Why augment your workflows with technology?
Against this backdrop of growing complexity, good governance of data is critical. Data must be accessible, reliable, and meaningful so it can be leveraged to meet reporting requirements in a straightforward and effective manner. The first step is to carry out a data-gap analysis to understand better what data is missing and whether the data you have is provided at the requisite level — and in the correct format. With this analysis in hand, a tax department working with internal resources like finance, IT, HR, and external experts — such as advisory firms — can decide how to fix any gaps. For example, by changing the data source or how data is captured.
Ultimately, there should be a “single source of truth” for all data, with all forms of data — for example, legal entity data, trial balance data, and provision data — contained within one dataset. Data must be consistent across all country reports and internal and public disclosures. Moreover, efforts to embed compliance into data gathering, calculation, and reporting processes must be stringently evaluated. GMT presents both the need and an opportunity to modify tax processes.

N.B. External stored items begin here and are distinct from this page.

-- ==== Sys2Proof/Certificates/Slice0/Obligations.lean ====
section
/-! DEFINITION. The statements for the provers: one Prop each, listed in OBLIGATIONS.json. -/

open Sys2Proof Sys2Proof.Machine

/-- A step is the command at the front of the queue, run on the rest (95: each row is one whole, indivisible step).
The tick of an empty queue is the model's choice (assumption 3). -/
def Obligations.StepTakesFrontCommand : Prop :=
  (∀ (c : Instr) (rest : List Instr) (s : State),
      s.pending = c :: rest → step s = exec c { s with pending := rest })
    ∧ ∀ s : State, s.pending = [] → step s = .next { s with now := s.now + 1 }

/-- No command stops the part, and none touches the commands that wait behind it. -/
def Obligations.EveryCommandCompletesAndKeepsTheQueue : Prop :=
  ∀ (c : Instr) (s : State), ∃ t, exec c s = .next t ∧ t.pending = s.pending

/-- RESETN low holds the part in reset (00, Pin list): nothing is taken (assumption 18). -/
def Obligations.NothingIsTakenWhileHeldInReset : Prop :=
  ∀ (c : Instr) (s : State), s.inReset = true →
    match c with
    | .powerOn .. | .resetPin .. | .resetPinAsserted => True
    | .steeringStep .sta => exec c s = .next { s with sta := !s.sta }
    | .steeringStep .stb => exec c s = .next { s with stb := !s.stb }
    | .phaseError => exec c s = .next { s with sta := !s.sta, stb := !s.stb }
    | _ => exec c s = .next s

/-- The state after reset satisfies every invariant stated below (R21, R34, R57, R80, R122, R133, R149, R163, R178).
-/
def Obligations.ResetStateIsSound : Prop :=
  QueuesBounded State.reset ∧ NoticesSound State.reset ∧ ConfigSound State.reset ∧ DeliverySound State.reset
    ∧ PortSound State.reset ∧ LinksAwake State.reset ∧ PinsSound State.reset
    ∧ ConditionsSound State.reset ∧ TracksSound State.reset ∧ KeysDistinct State.reset
    ∧ VehicleRecordSound State.reset ∧ LinkRawsSound State.reset ∧ PatternSound State.reset

/-- The reset rows (R178, R144): what each leaves, whatever stood before. That both keep the levels of STA and STB is
assumption 17; what RESETN low clears at once is assumption 18. -/
def Obligations.PowerOnAndResetPinLeaveTheResetState : Prop :=
  (∀ (a b : Bool) (s : State),
      exec (.powerOn a b) s = .next { State.reset with
        sta := s.sta, stb := s.stb, pending := s.pending, mu := { State.reset.mu with strap := strapOf a b } }
      ∧ exec (.resetPin a b) s = .next { State.reset with
        sta := s.sta, stb := s.stb, pending := s.pending
        mu := { State.reset.mu with strap := strapOf a b, cause := .pin } })
    ∧ ((strapOf false false).val = 0 ∧ (strapOf false true).val = 1 ∧ (strapOf true false).val = 2
      ∧ (strapOf true true).val = 3)
    ∧ ∀ s : State, exec .resetPinAsserted s = .next { s with
        inReset := true, cm := { s.cm with fbk := false }, pb := { s.pb with build := none }
        up := { s.up with tx := none, held := none }
        links := { left := { s.links.left with tx := .idle }, right := { s.links.right with tx := .idle } } }

/-- R178, item by item, for each kind of reset. What `builtInTables` holds is spelled out in ResetValuesOfEveryBlock.
-/
def Obligations.ResetLeavesTheManagementUnit : Prop :=
  (∀ (a b : Bool) (s : State), ∃ t u, exec (.powerOn a b) s = .next t ∧ exec (.resetPin a b) s = .next u
      ∧ t.mu = { config := .run, holdLow := false, isolation := true, tables := builtInTables, staged := emptyStaging
                 commitPending := false, tablesDefault := true, cause := .power, strap := strapOf a b
                 restartPending := false, stats := Row.fill 4 0 }
      ∧ u.mu = { t.mu with cause := .pin }
      ∧ t.up.mgmtQ = [] ∧ t.up.replyQ = [] ∧ u.up.mgmtQ = [] ∧ u.up.replyQ = [])
    ∧ (∀ (s : State) (f : UpFrame), s.inReset = false → s.up.tx = some ⟨.reply true, f⟩ → s.mu.restartPending = true →
      ∃ t, exec .upstreamTxComplete s = .next t
        ∧ t.mu = { config := .run, holdLow := false, isolation := true, tables := s.mu.tables, staged := emptyStaging
                   commitPending := false, tablesDefault := s.mu.tablesDefault, cause := .restart, strap := s.mu.strap
                   restartPending := false, stats := Row.fill 4 0 }
        ∧ t.up.mgmtQ = [] ∧ t.up.replyQ = [])
    ∧ ∀ s : State, ∃ t, exec .detachedRecovery s = .next t ∧ t.mu = s.mu

/-- R21, R34, R57, R60, R80, R122, R133, R149 and R163 at power-on. The built-in tables: R3 and section 1.6, R37, R70
to R73, R84, R87, R90, R91, R101, R119, R136 and R156. -/
def Obligations.ResetValuesOfEveryBlock : Prop :=
  let s := State.reset
  (s.vsb.speedIn = ⟨none, none, false, none⟩ ∧ s.vsb.steerIn = ⟨none, none, false, none⟩
      ∧ s.vsb.pitch = ⟨none, none, false, none⟩ ∧ s.vsb.request = ⟨none, none, false, none⟩
      ∧ s.vsb.road = ⟨none, none, false, none⟩ ∧ s.vsb.weather = ⟨none, none, false, none⟩
      ∧ s.vsb.speed = ⟨some 0, .pin, true⟩ ∧ s.vsb.steer = ⟨none, .frame, false⟩ ∧ s.vsb.lastEdge = none
      ∧ s.vsb.period = none ∧ s.vsb.pinSpeed = 0 ∧ s.vsb.spdTimer = none ∧ s.vsb.pin = ⟨0, 0, false, 0, 0⟩
      ∧ s.vsb.stats = Row.fill 7 0)
    ∧ s.sa = ⟨none, [], none, none, false, false, Row.fill 11 0⟩ ∧ s.tu = ⟨Row.fill 24 none, Row.fill 14 0⟩
    ∧ (s.pb.build.isSome = true ∧ s.pb.rebuild = false ∧ s.pb.refresh = some 40000 ∧ s.pb.latch = none
      ∧ s.pb.mode = .off ∧ s.pb.swivel = 0 ∧ s.pb.rowShift = 0
      ∧ s.pb.previous = ⟨Row.fill 96 0, Row.fill 96 0⟩ ∧ s.pb.generation = 0 ∧ s.pb.stats.cells = [1, 0, 0, 0]
      ∧ s.pb.build = some (inputsOf s.vsb s.tu s.links s.cm s.mu s.pb))
    ∧ (∀ l, (s.links.get l).patternQ = [] ∧ (s.links.get l).passQ = [] ∧ (s.links.get l).tx = .waking
      ∧ (s.links.get l).txSeq = 0 ∧ (s.links.get l).pollTimer = some 100000
      ∧ ((s.links.get l).modules.get 0).state = .joining ∧ ((s.links.get l).modules.get 1).state = .joining
      ∧ ((s.links.get l).modules.get 2).state = .absent ∧ ((s.links.get l).modules.get 3).state = .absent
      ∧ (s.links.get l).poll.cells = [some .join, some .join, none, none] ∧ (s.links.get l).stats = Row.fill 13 0
      ∧ (s.links.get l).lastGranted = .pollGroup ∧ (s.links.get l).lastServed = 3
      ∧ (s.links.get l).sent = ⟨false, false, false, false⟩
      ∧ ∀ k, (s.links.get l).modules.get k
        = ⟨((s.links.get l).modules.get k).state, 0, 0, [], false, none, false⟩)
    ∧ s.du = ⟨none, none, [], none, ⟨false, false⟩, none, false, Row.fill 9 0⟩
    ∧ (s.cm.recs = Row.fill 16 ⟨.clear, false, false, false, 0, none, none, 0⟩ ∧ s.cm.action = .none
      ∧ s.cm.appliedMode = none ∧ s.cm.fbk = false ∧ s.cm.latched = Row.fill 16 false ∧ s.cm.outstanding = false
      ∧ s.cm.stats = Row.fill 3 0)
    ∧ s.up = ⟨.normal, 0, none, [], [], [], [], none, [], none, none, 0, 0, Row.fill 19 0⟩
    ∧ (s.mu.tables = builtInTables ∧
      let t := builtInTables
      t.vehicle = ⟨300, 100, 1000, 500, 2000, 2000, .frameElsePin, 8000, 1000, .frameElsePin, 12, 150⟩
      ∧ t.classPolicy.cells =
        [⟨3, 1, true, 600, 10, 10, 10, 20, 0, true, 7, 6⟩, ⟨4, 2, false, 1500, 8, 8, 8, 15, 0, true, 6, 2⟩,
         ⟨3, 1, true, 800, 12, 12, 10, 20, 0, true, 5, 5⟩, ⟨6, 2, false, 500, 10, 10, 5, 10, 90, false, 3, 2⟩,
         ⟨8, 3, false, 300, 5, 5, 5, 10, 60, false, 2, 0⟩, ⟨8, 3, false, 300, 0, 0, 0, 10, 255, false, 1, 0⟩]
      ∧ t.mode = ⟨400, 600, 50, 5, 3, ⟨0, false⟩, ⟨1, true⟩, ⟨2, true⟩, ⟨3, true⟩, ⟨4, true⟩, ⟨5, false⟩⟩
      ∧ (∀ l, let g := t.segMap.get l
        g.origin = (match l with | .left => -276 | .right => -270) ∧ g.columnPitch = 24 ∧ g.rowCentre = 30
          ∧ g.rowPitch = 20 ∧ ∀ i : SegNo, g.high.get i = true ↔ i.val / 24 ≤ 1)
      ∧ (∀ (n : Fin 8) (l : Link) (r : Fin 4) (c : Fin 24),
        let outer := [[0, 0, 200, 200], [0, 60, 220, 220], [160, 200, 200, 200], [120, 160, 180, 180],
          [0, 80, 220, 220], [255, 255, 255, 255], [0, 0, 200, 200], [0, 0, 200, 200]]
        let centre := [[0, 0, 200, 200], [0, 100, 220, 220], [255, 255, 220, 200], [255, 255, 200, 180],
          [0, 120, 220, 220], [255, 255, 255, 255], [0, 0, 200, 200], [0, 0, 200, 200]]
        (t.profile.get n).edge = .hold ∧ (((t.profile.get n).levels.get l).get r).get c
          = ((if 6 ≤ c.val ∧ c.val ≤ 17 then centre else outer).getD n []).getD r 0)
      ∧ (t.curve.b1 = 300 ∧ t.curve.b2 = 900 ∧ t.curve.b3 = 1800 ∧ t.curve.b4 = 3600)
      ∧ (∀ k : Fin 8,
        let v : List Int := [[20, 60, 120, 150], [20, 60, 110, 140], [25, 70, 110, 130], [30, 75, 100, 120],
          [35, 70, 90, 100], [35, 60, 80, 90], [30, 50, 60, 70], [25, 40, 50, 60]].getD k []
        (t.curve.bands.get k).bound = [300, 500, 700, 900, 1100, 1300, 1600, 2000].getD k 0
          ∧ (t.curve.bands.get k).values.cells = (v.map fun x => -x).reverse ++ [0] ++ v)
      ∧ (t.margin.bands.cells = [⟨50, 30⟩, ⟨150, 16⟩, ⟨400, 8⟩, ⟨1000, 4⟩] ∧ t.margin.absentExtra = 20)
      ∧ t.window.cells = List.replicate 4 ⟨.both, 0, 0, 0, 0, .cap, 255, 0⟩
      ∧ t.derate.cells = [255, 255, 255, 255, 230, 190, 140, 80] ∧ t.build = ⟨8, 16, 64, 40, 6⟩
      ∧ (∀ l, let w := t.modules.get l
        w.get 0 = ⟨true, 0, 2, 0, 24⟩ ∧ w.get 1 = ⟨true, 2, 2, 0, 24⟩ ∧ (w.get 2).present = false
          ∧ (w.get 3).present = false)
      ∧ t.link = ⟨100, 5, 3, true, .defaultMember, .pattern, 10, 150, 40⟩
      ∧ t.condition.cells =
        [⟨.fault, 300, 1000, false, .dim⟩, ⟨.alert, 10, 2000, false, .none⟩, ⟨.alert, 5, 2000, false, .none⟩,
         ⟨.alert, 5, 2000, false, .none⟩, ⟨.alert, 500, 500, false, .none⟩, ⟨.alert, 500, 1000, false, .none⟩,
         ⟨.fault, 1000, 500, false, .lowOnly⟩, ⟨.alert, 1000, 1000, false, .none⟩, ⟨.fault, 0, 0, true, .lowOnly⟩,
         ⟨.alert, 2000, 1000, false, .none⟩, ⟨.fault, 0, 0, true, .none⟩, ⟨.alert, 1000, 5000, false, .none⟩,
         ⟨.fault, 3, 2000, false, .dim⟩, ⟨.fault, 500, 500, false, .fallback⟩, ⟨.fault, 0, 1000, false, .dim⟩,
         ⟨.alert, 1, 1000, false, .none⟩]
      ∧ t.filter.cells = [⟨true, 256, 1008, .object⟩, ⟨true, 128, 1020, .vehicle⟩]
        ++ List.replicate 14 ⟨false, 0, 0, .discard⟩)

Since data is critical to meeting the GMT challenge, it follows that workflows must be fit for purpose. GMT workflows follow the same four basic stages as other tax workflows: loading data, applying tax rules, creating reports, and compliance — both information reporting and filing. Companies already following best-practice principles — for example, by loading separate legal entity trial balances into their tax provision and country-by-country reporting workflows — may find they already have a good starting point for the data they need for Pillar 2 calculations. Others may need to revisit their workflows to see where process improvements are necessary to ensure they meet compliance requirements with minimum disruption or difficulty. Whether standardized practices are already in place or need refreshing, tax workflows are an important area of focus.
All of this can — and should be — anchored in sophisticated technology. This technology should automate processes, bringing the tax department the necessary efficiency, consistency, and accuracy to demystify the complexities of GMT and make them more relevant for the business. Look for technology designed to collate data and identify gaps automatically. It should support performing complex risk assessments and impact analyses. Ensure it can carry out calculations and produce reports at the touch of a button, track compliance dates, and automatically update in real time when there is a rule change.
GMT requires being predictive: technologies should help to forecast the impact of new regulations and provide a way to plan when considering business-specific scenarios. Central to the work is team collaboration across internal and external resources globally. With technology stacks that can be very different, look for vendors that offer application program interfaces (APIs) and connectors that minimize the human time and effort required to meet GMT regime requirements.
Carefully evaluate whether current corporate technological capabilities can efficiently support GMT requirements. Around four in 10 (38%) tax respondents to the Thomson Reuters Institute “2022 state of the corporate tax department” survey reported that technology would be their biggest challenge when it comes to preparing for upcoming governmental changes, up from three in 10 (29%) last year. More than a third (35%) said they would need more efficient automation technology and streamlined processes to keep up with regulatory changes such as GMT.
The Orbitax Global Minimum Tax solution can help
The Orbitax Global Minimum Tax solution (Orbitax GMT) addresses all the Pillar 2 rules, continuously updating regulations in real time for 190 countries. It automates data collection, tax calculations, reporting, and tax form generation — when forms are available. Most importantly, in this time of implementation, when companies are working to determine how the regulations will impact them, the Orbitax GMT solution simplifies data management, performs risk assessments, and facilitates forecasting. Teams collaborating worldwide can build out custom workflows to ensure compliance.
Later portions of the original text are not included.